The Institute of Medicine (IOM) defines patient safety as “freedom from accidental injury and ensuring patient safety involves establishing operational systems and processes that minimize the possibility of errors and maximize the possibility of intercepting them when they occur”. For over a decade healthcare organizations have placed a great deal of effort into establishing operational systems and processes to minimize errors and achieve a culture of safety in their organization. This effort to improve patient safety has been one of the most highly publicized and critical issues facing the healthcare industry. In 1999 the IOM report To Err Is Human stated that avoidable medical errors annually contributed to 44,000 to 98,000 deaths in the United States. Current estimates now place the number to between 210,000 and 440,000 patients annually.
Since the IOM report, there has been a diverse level of engagement to improve health care safety. Although improvements have been made, health care safety is still not demonstrably and measurably safer due to the complexity of the healthcare system and the challenge of creating cultures of safety which requires changes in behaviors. Nursing literature shows a plethora of research on the relationship between safety culture and patient outcomes with overall results demonstrating that better safety culture is related to better outcomes. Also, in terms of compassion fatigue much of the nursing research focus has been on the risks, prevalence, and causes; with a focus on burnout and very little research conducted on the outcomes of compassion fatigue on the patients. To date, the interrelated relationship between nursing units’ safety culture and compassion fatigue constructs have not been examined in relations to patient outcomes.
The study aims were: To examine the relationships between: a) inpatient nursing units’ patient safety culture, b) nurse compassion fatigue, c) nurse compassion satisfaction, and d) the impact on nurse-sensitive patient outcomes. Bronfenbrenner’s bioecological model guided this study.

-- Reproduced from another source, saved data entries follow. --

-- ==== Sys2Proof/Tests/Slice0.lean ====
section
/-! SUPPORT. Tests of the model: what WellFormed refuses, words of the encoding chapter, states that meet the hypotheses
of each statement (witness_<Name> for the statement <Name>), and single steps (test_<what>), each with the rule that gives
its result. -/

set_option maxRecDepth 100000
set_option Elab.async false

open Sys2Proof Sys2Proof.Machine

namespace Sys2Proof.Tests

/-! What WellFormed refuses, and the words of the encoding chapter. -/

/-- R122: scope codes 6 and 7 are refused, 5 is not. -/
theorem test_scope_codes : wellFormed .execute (.ldAq 1 2 6) = false ∧ wellFormed .execute (.sdRl 1 2 7) = false ∧
    wellFormed .execute (.ldAq 1 2 5) = true := by decide +kernel

/-- R122: kind codes 0 and 4 are refused. -/
theorem test_fence_codes : wellFormed .execute (.fence 0 0) = false ∧ wellFormed .execute (.fence 0 4) = false ∧
    wellFormed .execute (.fence 6 1) = false ∧ wellFormed .execute (.vfence 5 0) = false ∧
    wellFormed .execute (.fence 5 3) = true := by decide +kernel

/-- R50: tag codes 18 to 31 are refused. -/
theorem test_tag_codes : wellFormed .execute (.vcvt 1 2 false false 18) = false ∧
    wellFormed .execute (.vcvt 1 2 false false 17) = true := by decide +kernel

/-- R58: 60 to 63 are no vector destination, and 56 is no vector register. -/
theorem test_vector_specifiers : wellFormed .execute (.vadd 60 1 2 false false false false false) = false ∧
    wellFormed .execute (.vadd 59 1 2 false false false false false) = true ∧
    wellFormed .execute (.mwrow 1 56) = false := by decide +kernel

/-- R154: an access-unit context names a0 to a31, and sq0 to sq3 as sources and data. -/
theorem test_access_specifiers : wellFormed .access (.add 32 1 2) = false ∧ wellFormed .access (.add 31 1 2) = true ∧
    wellFormed .access (.vadd 1 60 2 false false false false false) = false ∧
    wellFormed .access (.ast 60 1 2 false false) = false := by decide +kernel

/-- R155: what each context does not issue. -/
theorem test_contexts : wellFormed .access (.faddD 1 2 3) = false ∧ wellFormed .access (.bqpop 1 0) = false ∧
    wellFormed .execute (.bqpush 0 1) = false ∧ wellFormed .execute .accessKend = false ∧
    wellFormed .access (.vld 1 2 false false false false false) = false ∧ wellFormed .access .brk = false := by
  decide +kernel

/-- The worked encodings of the encoding chapter. -/
theorem test_worked_words :
    Sys2Proof.decode .execute 0x00518701 = .ok (.add 5 6 7) ∧
    Sys2Proof.decode .execute 0x0410BFFC = .ok (.addi 1 2 0x3FFC) ∧
    Sys2Proof.decode .execute 0x40709803 = .ok (.ld 7 2 3) ∧
    Sys2Proof.decode .execute 0x50313FFE = .ok (.beq 3 4 0x3FFE) ∧
    Sys2Proof.decode .execute 0x68100010 = .ok (.jal 1 16) ∧
    Sys2Proof.decode .execute 0x72300001 = .ok (.fence 4 3) ∧
    Sys2Proof.decode .execute 0x74A01003 = .ok (.csrrs 10 0 3) ∧
    Sys2Proof.decode .execute 0x80824A20 = .ok (.vadd 8 9 10 false false true false false) ∧
    Sys2Proof.decode .execute 0x90CE1400 = .ok (.vfmadd 12 56 20 false false false false) ∧
    Sys2Proof.decode .execute 0xE0309005 = .ok (.mma 3 2 16 false false true false true) := by
  refine ⟨?_, ?_, ?_, ?_, ?_, ?_, ?_, ?_, ?_, ?_⟩ <;> rfl

/-- Scalar words written out from R148 and R149. -/
theorem test_scalar_words :
    Sys2Proof.decode .execute (0b001010_000001_11111111111111111111#32) = .ok (.lui 1 0xFFFFF) ∧
    Sys2Proof.decode .execute (0b001100_000001_000010_000011_00000001#32) = .ok (.faddD 1 2 3) ∧
    Sys2Proof.decode .execute (0b001110_000001_000010_000011_000100_00#32) = .ok (.fmaddD 1 2 3 4) ∧
    Sys2Proof.decode .execute (0b010001_000001_000010_011_1_0000000101#32) = .ok (.sd 1 2 true 5) ∧
    Sys2Proof.decode .execute (0b010010_000001_000010_000000_100_0_011_0#32) = .ok (.ldAq 1 2 4) ∧
    Sys2Proof.decode .execute (0b010010_000001_000010_000000_101_1_011_0#32) = .ok (.sdRl 1 2 5) ∧
    Sys2Proof.decode .execute (0b011011_000001_000010_00000000000100#32) = .ok (.jalr 1 2 4) ∧
    Sys2Proof.decode .execute (0b011110_000000_000010_000000_00000010#32) = .ok (.taskput 2) ∧
    Sys2Proof.decode .execute (0b011111_000001_000011_000000_00000001#32) = .ok (.bqpop 1 3) ∧
    Sys2Proof.decode .access (0b011111_000011_000001_000000_00000010#32) = .ok (.bqpush 3 1) := by
  refine ⟨?_, ?_, ?_, ?_, ?_, ?_, ?_, ?_, ?_, ?_⟩ <;> rfl

/-- Vector words written out from R150 and R151. -/
theorem test_vector_words :
    Sys2Proof.decode .execute (0b100011_000001_000010_000011_1_0_0_00010#32) =
      .ok (.vmul 1 2 3 true false false true true) ∧
    Sys2Proof.decode .execute (0b101101_000001_000010_000011_0_1_0_00000#32) =
      .ok (.vaddAcc 1 2 3 false true false) ∧
    Sys2Proof.decode .execute (0b100110_000001_000010_000011_00110000#32) = .ok (.vcmpeq 1 2 3 true true) ∧
    Sys2Proof.decode .execute (0b100111_000001_000000_000000_00000111#32) = .ok (.vmset 1) ∧
    Sys2Proof.decode .execute (0b101000_000001_000010_000000_0_1_0_00101#32) = .ok (.vcvt 1 2 true false 5) ∧
    Sys2Proof.decode .execute (0b101001_000001_000010_010001_00_1_00110#32) = .ok (.vresh 1 2 17 true) ∧
    Sys2Proof.decode .execute (0b101010_000001_000010_000011_0_0_1_00000#32) = .ok (.vredsum 1 2 3 false true) ∧
    Sys2Proof.decode .execute (0b101011_000001_000010_000000_00_1_00111#32) = .ok (.vfunc 1 2 true 7) ∧
    Sys2Proof.decode .execute (0b101100_000001_000010_000011_00000001#32) = .ok (.vsetvl 1 2 3) ∧
    Sys2Proof.decode .execute (0b101111_000001_000010_000011_00_1_1_01_10#32) = .ok (.vsalsel 1 2 3 true 1 2) := by
  refine ⟨?_, ?_, ?_, ?_, ?_, ?_, ?_, ?_, ?_, ?_⟩ <;> rfl

/-- Memory, matrix, engine and access words written out from R152, R153, R256 and R257. -/
theorem test_engine_words :
    Sys2Proof.decode .execute (0b110000_000001_000010_000000_000_1_0_0_1_0#32) =
      .ok (.vld 1 2 true false false true false) ∧
    Sys2Proof.decode .execute (0b110110_000000_000001_000010_00_1_00001#32) = .ok (.vwacc 1 2 true) ∧
    Sys2Proof.decode .execute (0b111001_000001_000010_000011_00000000#32) = .ok (.mld 1 2 3) ∧
    Sys2Proof.decode .execute (0b111010_000000_000010_000011_00000000#32) = .ok (.mwrow 2 3) ∧
    Sys2Proof.decode .execute (0b111110_000001_000010_000000_00_1_00000#32) = .ok (.cmdbCopy 1 2 true) ∧
    Sys2Proof.decode .execute (0b111111_000000_000001_000010_00000011#32) = .ok (.xlinv 1 2) ∧
    Sys2Proof.decode .access (0b111100_111011_000001_000010_00000010#32) = .ok (.mstream 3 1 2) := by
  refine ⟨?_, ?_, ?_, ?_, ?_, ?_, ?_⟩ <;> rfl

theorem witness_DecodeOfEncode : wellFormed .execute (.ldAq 63 1 5) = true ∧
    encode (.ldAq 63 1 5) = some (0b010010_111111_000001_000000_101_0_011_0#32) ∧
    wellFormed .access (.ast 59 31 1 true false) = true ∧ (encode (.ast 59 31 1 true false)).isSome = true := by
  decide +kernel

theorem witness_EncodeOfDecode : Sys2Proof.decode .access 0x00518701 = .ok (.add 5 6 7) ∧
    Sys2Proof.decode .execute 0xFC000000 = .ok .tret := ⟨rfl, rfl⟩

theorem test_refused_words : Sys2Proof.decode .execute 0 = .error .zeroWord ∧
    Sys2Proof.decode .execute 0x0000001B = .error .illegal ∧ Sys2Proof.decode .access 0xFC000000 = .error .illegal :=
  ⟨rfl, rfl, rfl⟩

/-! States to test on: one resident gang of one hart on core 0, whose hart, or whose context, is in execution. -/

/-- A hart at level 2, with eight vector registers. -/
def hart : Thread := { Thread.empty with
  pc := 0x1000, lvl := 2, dlvl := 2, vl := 4, vregs := List.replicate 8 ⟨.f64, .f64, [], false, 0⟩ }

/-- A gang of that hart, with an allocation of its scratchpad and an accumulator tile. -/
def crew (t : Thread) : Gang := { Gang.empty with
  st := .resident, harts := [t], access := { hart with avl := 3, vregs := List.replicate 8 ⟨.n64, .n64, [], false, 0⟩ }
  nv := 8, w := 8, blocks := 16, members := 1, ecap := 128, qen := 0xFFF, qenW := 0xFFF
  allocs := [⟨0, 5, [0], false⟩], tiles := [⟨[], .f64, 2048⟩] }

/-- A machine whose channels are trained and whose lane group 0 of core 0 is held by hart 0 of gang 0, the boot gang,
with one agent in execution. Lane group 7 is
the context's. -/
def world (g : Gang) (r : Role) : State := { State.reset with
  gangs := [g], cur := some ⟨0, r⟩
  mod := { ModSt.reset with bootGang := some 0, chans := List.replicate 256 { Chan.reset with train := false } }
  cores := modifyAt State.reset.cores 0 fun c => { c with
    lanes := some (0, 0, false) :: List.replicate 7 none, accNow := 0x80 } }
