-- ==== Sys2Proof/Machine/State.lean ====
section
/-! DEFINITION. The state of the core as plain data (`10_state.md`, `20_memory.md`), the reasons a step can stop, and the
state right after reset. -/

namespace Sys2Proof.Machine

/-- The 64 lanes of a vector register or of VMR (R22, R24). -/
abbrev Lanes := Vector Word 64

/-- One truth value a lane (R37). -/
abbrev Mask := Vector Bool 64

/-- A word-indexed data memory (R64, R66): the listed (index, word) pairs in rising order of the index, none holding the
word 0, which is what an unlisted index reads as (log 4). -/
abbrev Memory := List (Nat × Word)

/-- The instruction memory (R60): the listed (index, line) pairs in rising order; every other entry is the
end-of-program sentinel (log 5). -/
abbrev InstrMemory := List (Nat × Line)

/-- Why dispatch stalls (R33, D23). -/
inductive StallReason where
  | registerBusy
  | queueFull
  deriving DecidableEq, Repr

/-- The pipeline status (R33). The record of `Halted(error)` is the field `err` of the state (R39). -/
inductive Status where
  | running
  | stalled (reason : StallReason)
  | haltedNormal
  | haltedError
  deriving DecidableEq, Repr

/-- The error kinds (R280). -/
inductive ErrorKind where
  | decodeError
  | hazardViolation
  | memoryFault
  | arithmeticFault
  | cycleLimitExceeded
  deriving DecidableEq, Repr

/-- The error record (R39): every field but the kind is present for some kinds only. -/
structure ErrorRecord where
  kind : ErrorKind
  p : Option Nat
  toks : Option Line
  mnemonic : Option Mnemonic
  addr : Option Int
  lane : Option Nat
  detail : Option Detail
  deriving DecidableEq, Repr

/-- What the fetch latch holds: a fetched line and its index (R34). -/
structure Fetched where
  p : Nat
  toks : Line
  deriving DecidableEq, Repr

/-- A queue entry (R37): the record, the cycles counted on the latency timer, and the snapshots taken at dispatch. -/
structure Entry where
  record : Record
  elapsed : Nat
  snapVL : Option Nat
  snapVLR : Option Word
  snapMask : Option Mask
  deriving DecidableEq, Repr

/-- The scoreboard: one busy bit for each of the 18 register names (R38). -/
structure Scoreboard where
  scalar : Vector Bool 8
  vector : Vector Bool 8
  mask : Bool
  length : Bool
  deriving DecidableEq, Repr

/-- The whole state of the core and of the memories behind its ports. -/
structure State where
  /-- the parameters sampled at reset (R7, R8) -/
  cfg : Config
  /-- instruction memory, IMEM (R60) -/
  imem : InstrMemory
  /-- vector data memory, VDM (R64) -/
  vdm : Memory
  /-- scalar data memory, SDM (R66) -/
  sdm : Memory
  /-- `S[0..7]` (R20) -/
  sreg : Vector Word 8
  /-- `V[0..7][0..63]` (R22) -/
  vreg : Vector Lanes 8
  /-- VMR (R24) -/
  vmr : Lanes
  /-- VLR (R26) -/
  vlr : Word
  /-- the index of the next entry fetch reads (R30) -/
  pc : Nat
  /-- the cycles completed since reset was released (R32) -/
  cycle : Nat
  /-- the pipeline status (R33) -/
  status : Status
  /-- fetch latch, FL (R34) -/
  fl : Option Fetched
  /-- decode latch, DL (R35) -/
  dl : Option Record
  /-- `Q[VectorCompute]`, oldest first (R36) -/
  qCompute : List Entry
  /-- `Q[VectorData]`, oldest first (R36) -/
  qData : List Entry
  /-- `Q[ScalarOps]`, oldest first (R36) -/
  qScalar : List Entry
  /-- the scoreboard (R38) -/
  busy : Scoreboard
  /-- the error record, empty unless `Halted(error)` (R39) -/
  err : Option ErrorRecord
  deriving DecidableEq, Repr

/-- The reasons the model stops with a fault: none. Every error the spec names halts the core in `Halted(error)`, which
is a state of the machine and so a next state (R250, R262, R288; log 11). Safe: no behaviour is left out. -/
inductive Fault where
  deriving DecidableEq, Repr

/-- The reasons the model refuses. -/
inductive Refusal where
  /-- an instruction of the opcode map that has no meaning in the model; raised by no arm of `exec` today. Safe. -/
  | notModelled (mnemonic : String)
  /-- `step` and `boot`: a parameter is outside its legal range, and R314 says that a model refuses it. Safe. -/
  | illegalConfiguration
  /-- `boot`: a launch value is outside 32 bits or names an entry that does not exist, and R72 says that a model
  refuses it. Safe. -/
  | illegalLaunch
  deriving DecidableEq, Repr

/-- A scoreboard with every register free (R41). -/
def Scoreboard.free : Scoreboard where
  scalar := Vector.replicate 8 false
  vector := Vector.replicate 8 false
  mask := false
  length := false

/-- The state right after reset (R41), with the configuration `Config.reference` (log 1) and nothing loaded into the
memories, which reset does not write (R41, R311; log 4, log 5). -/
def State.reset : State where
  cfg := Config.reference
  imem := []
  vdm := []
  sdm := []
  sreg := Vector.replicate 8 0
  vreg := Vector.replicate 8 (Vector.replicate 64 0)
  vmr := Vector.replicate 64 1
  vlr := 64
  pc := 0
  cycle := 0
  status := .running
  fl := none
  dl := none
  qCompute := []
  qData := []
  qScalar := []
  busy := Scoreboard.free
  err := none

end Sys2Proof.Machine
end

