/-- A step keeps these: the error record is there exactly when the status is Halted(error); pc is in [0, 65536]; a core
that halted normally has drained; each memory lists rising indices inside its size, and no data memory lists a word
equal to the unlisted one. That form of the memories (rising indices, no word 0 listed) is the model's choice, log 4
and log 5. (Derived from 10_state.md R30 and R39; 44_pipeline_controller.md R260; 20_memory.md R64.) -/
def Obligations.StatusErrorPcAndMemoriesStayConsistent : Prop :=
  ∀ s t : State, step s = .next t →
    (ErrorMatchesStatus s → ErrorMatchesStatus t) ∧ (PcInRange s → PcInRange t) ∧
    (NormalHaltDrained s → NormalHaltDrained t) ∧ (MemoriesOk s → MemoriesOk t)

/-- The state after every launch that is not refused meets the invariant: legal configuration, exact scoreboard, bounded
queues, matching classes, ordered latches, good entries and timers, no error record, pc in range, and memories with no
index outside them in the canonical form, which is the model's choice, log 4 and log 5. (Derived from
70_reset_and_hazards.md R310 to R313; 10_state.md R41.) -/
def Obligations.LaunchedCoresMeetTheInvariant : Prop :=
  ∀ (l : Launch) (s : State), boot l = .next s → Inv s

/-- At the end of a cycle the counter advances; a raise keeps Halted(error) and its record; else a drained core is
Halted(normal); else a core whose counter has reached P_MAX_CYCLES is Halted(error) with a record of kind
CycleLimitExceeded and nothing more; else a stalled core is Stalled with its reason and any other Running. Drained
means pc at or past the program, both latches and all three queues empty. (R259, R261.) -/
def Obligations.CycleEndsByRaiseDrainLimitOrStall : Prop :=
  (∀ (stalled : Option StallReason) (s : State),
    (s.halted = true → endCycle stalled s = { s with cycle := s.cycle + 1 }) ∧
    (s.halted = false → s.drained = true →
      endCycle stalled s = { s with cycle := s.cycle + 1, status := .haltedNormal }) ∧
    (s.halted = false → s.drained = false → (∃ n, s.cfg.maxCycles = some n ∧ n ≤ s.cycle + 1) →
      endCycle stalled s = { s with
        cycle := s.cycle + 1
        status := .haltedError
        err := some { kind := .cycleLimitExceeded, p := none, toks := none, mnemonic := none, addr := none, lane := none,
                      detail := none } }) ∧
    (s.halted = false → s.drained = false → (∀ n, s.cfg.maxCycles = some n → s.cycle + 1 < n) →
      endCycle stalled s = { s with
        cycle := s.cycle + 1
        status := (match stalled with | some reason => .stalled reason | none => .running) })) ∧
  ∀ s : State, s.drained = true ↔
    s.progLen ≤ s.pc ∧ s.fl = none ∧ s.dl = none ∧ s.qCompute = [] ∧ s.qData = [] ∧ s.qScalar = []

/-- Every entry below progLen is a line; progLen is at most 65536, and when it is less, its entry is the sentinel. The
fetch phase reads the line at pc into FL and advances pc by one when pc is below progLen, and otherwise changes
nothing. (R62, R63.) -/
def Obligations.ProgramLengthIsTheFirstSentinel : Prop :=
  ∀ s : State, s.progLen ≤ 65536 ∧ (∀ k, k < s.progLen → ∃ toks, Memory.lookup s.imem k = some toks) ∧
    (s.progLen < 65536 → Memory.lookup s.imem s.progLen = none) ∧
    (s.pc < s.progLen → ∃ toks, Memory.lookup s.imem s.pc = some toks ∧
      fetchPhase s = { s with fl := some { p := s.pc, toks := toks }, pc := s.pc + 1 }) ∧
    (s.progLen ≤ s.pc → fetchPhase s = s)

/-- When dispatch has neither raised, stalled nor squashed, and FL then holds a line the decoder rejects, the cycle ends
in Halted(error) with kind DecodeError, the line's index and tokens and the decoder's detail, UnknownMnemonic or
MalformedOperand, and nothing but the counter, the status and the record has changed since dispatch: no register,
memory or scoreboard bit. (R281.) -/
def Obligations.DecodeErrorHaltsWithLineAndIndex : Prop :=
  ∀ (s u : State) (f : Fetched) (d : Detail), s.halted = false →
    dispatchPhase s = .next { state := u, stalled := none, squashed := false } → u.halted = false → u.fl = some f →
    decodeLine u.cfg.vdataExt f.toks = .error d →
    (d = .unknownMnemonic ∨ d = .malformedOperand) ∧
    afterExecute s = .next { u with
      cycle := u.cycle + 1
      status := .haltedError
      err := some { kind := .decodeError, p := some f.p, toks := some f.toks, mnemonic := none, addr := none, lane := none,
                    detail := some d } }

/-- Reading after a write gives the value written at its index and the old value everywhere else; and two data memories in
canonical form that read alike at every index are the same list (the canonical form is the model's choice, log 4).
(Derived from 20_memory.md R69.) -/
def Obligations.WordWritesChangeOneWord : Prop :=
  (∀ (m : Memory) (a b : Nat) (v : Word),
    Memory.read (Memory.write m a v) b = if b = a then v else Memory.read m b) ∧
  ∀ m n : Memory, Memory.wf m → Memory.wf n → (∀ a, Memory.read m a = Memory.read n a) → m = n

/-- Asserting reset in any state gives S and V all 0, VMR all 1, VLR 64, pc and cycle 0, status Running, latches, queues
and error record empty, every register free, and leaves the three memories as they were. (R41.) -/
def Obligations.ResetGivesTheTableOfReset : Prop :=
  ∀ s : State,
    (∀ i, (s.assertReset.readS i).toInt = 0) ∧ (∀ r l, (s.assertReset.lane r l).toInt = 0) ∧
    (∀ l : Fin 64, s.assertReset.vmr[l.val].toInt = 1) ∧ s.assertReset.vlr.toInt = 64 ∧
    s.assertReset.pc = 0 ∧ s.assertReset.cycle = 0 ∧ s.assertReset.status = .running ∧
    s.assertReset.fl = none ∧ s.assertReset.dl = none ∧ (∀ c, s.assertReset.queue c = []) ∧
    (∀ x, s.assertReset.busy.get x = false) ∧ s.assertReset.err = none ∧
    s.assertReset.imem = s.imem ∧ s.assertReset.vdm = s.vdm ∧ s.assertReset.sdm = s.sdm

Methods: This was a quantitative descriptive correlational design, which used primary and secondary data. Primary data on patient safety culture, compassion fatigue, and compassion satisfaction were collected through a convenience sampling of registered nurses (N = 127), employed on inpatient units of a teaching hospital in South Florida, who responded to a self-administered anonymous Qualtrics electronic survey delivered by email. Secondary administrative 2013 NDNQI data was provided by the hospital for unit nurse-sensitive patient outcomes. The dependent variables to address the research questions were unit rates for falls, falls with injury, hospital acquired decubitus ulcers, catheter associated urinary tract infections, and central line associated blood stream infections. As a result, statistical models were generated for each of the five dependent variables. The independent variables were the units’ patient safety culture as measured by overall patient safety perception and patient safety grade, compassion fatigue, and compassion satisfaction. Pearson’s correlations, three-way ANOVA, and multiple regression statistical analyses were used to analyze the data.
Results: Of the total participants, the two components of compassion fatigue, burnout (BO) and secondary traumatic stress (STS), were present, with 29.1% of the nurses were at risk for BO, and 19.7% of the nurses were at risk for STS. Significant correlations were found between patient safety culture, compassion fatigue, and compassion satisfaction. Initial overall regression models did not predict nurse-sensitive patient outcomes. However, inclusion of demographic variables, covariates, and additional patient safety culture variables did explain variances in the sample. The study significant findings seem to cluster around unit type, nurse characteristics, and elements of patient safety culture.
Conclusion: This study was a unique exploration of patient safety culture, compassion fatigue, and compassion Satisfaction on nurse-sensitive patient outcomes. The study results demonstrates the need for further nursing research to better understand patient safety culture, compassion fatigue, and compassion satisfaction which would lead to development of effective strategies to improve patient safety outcomes.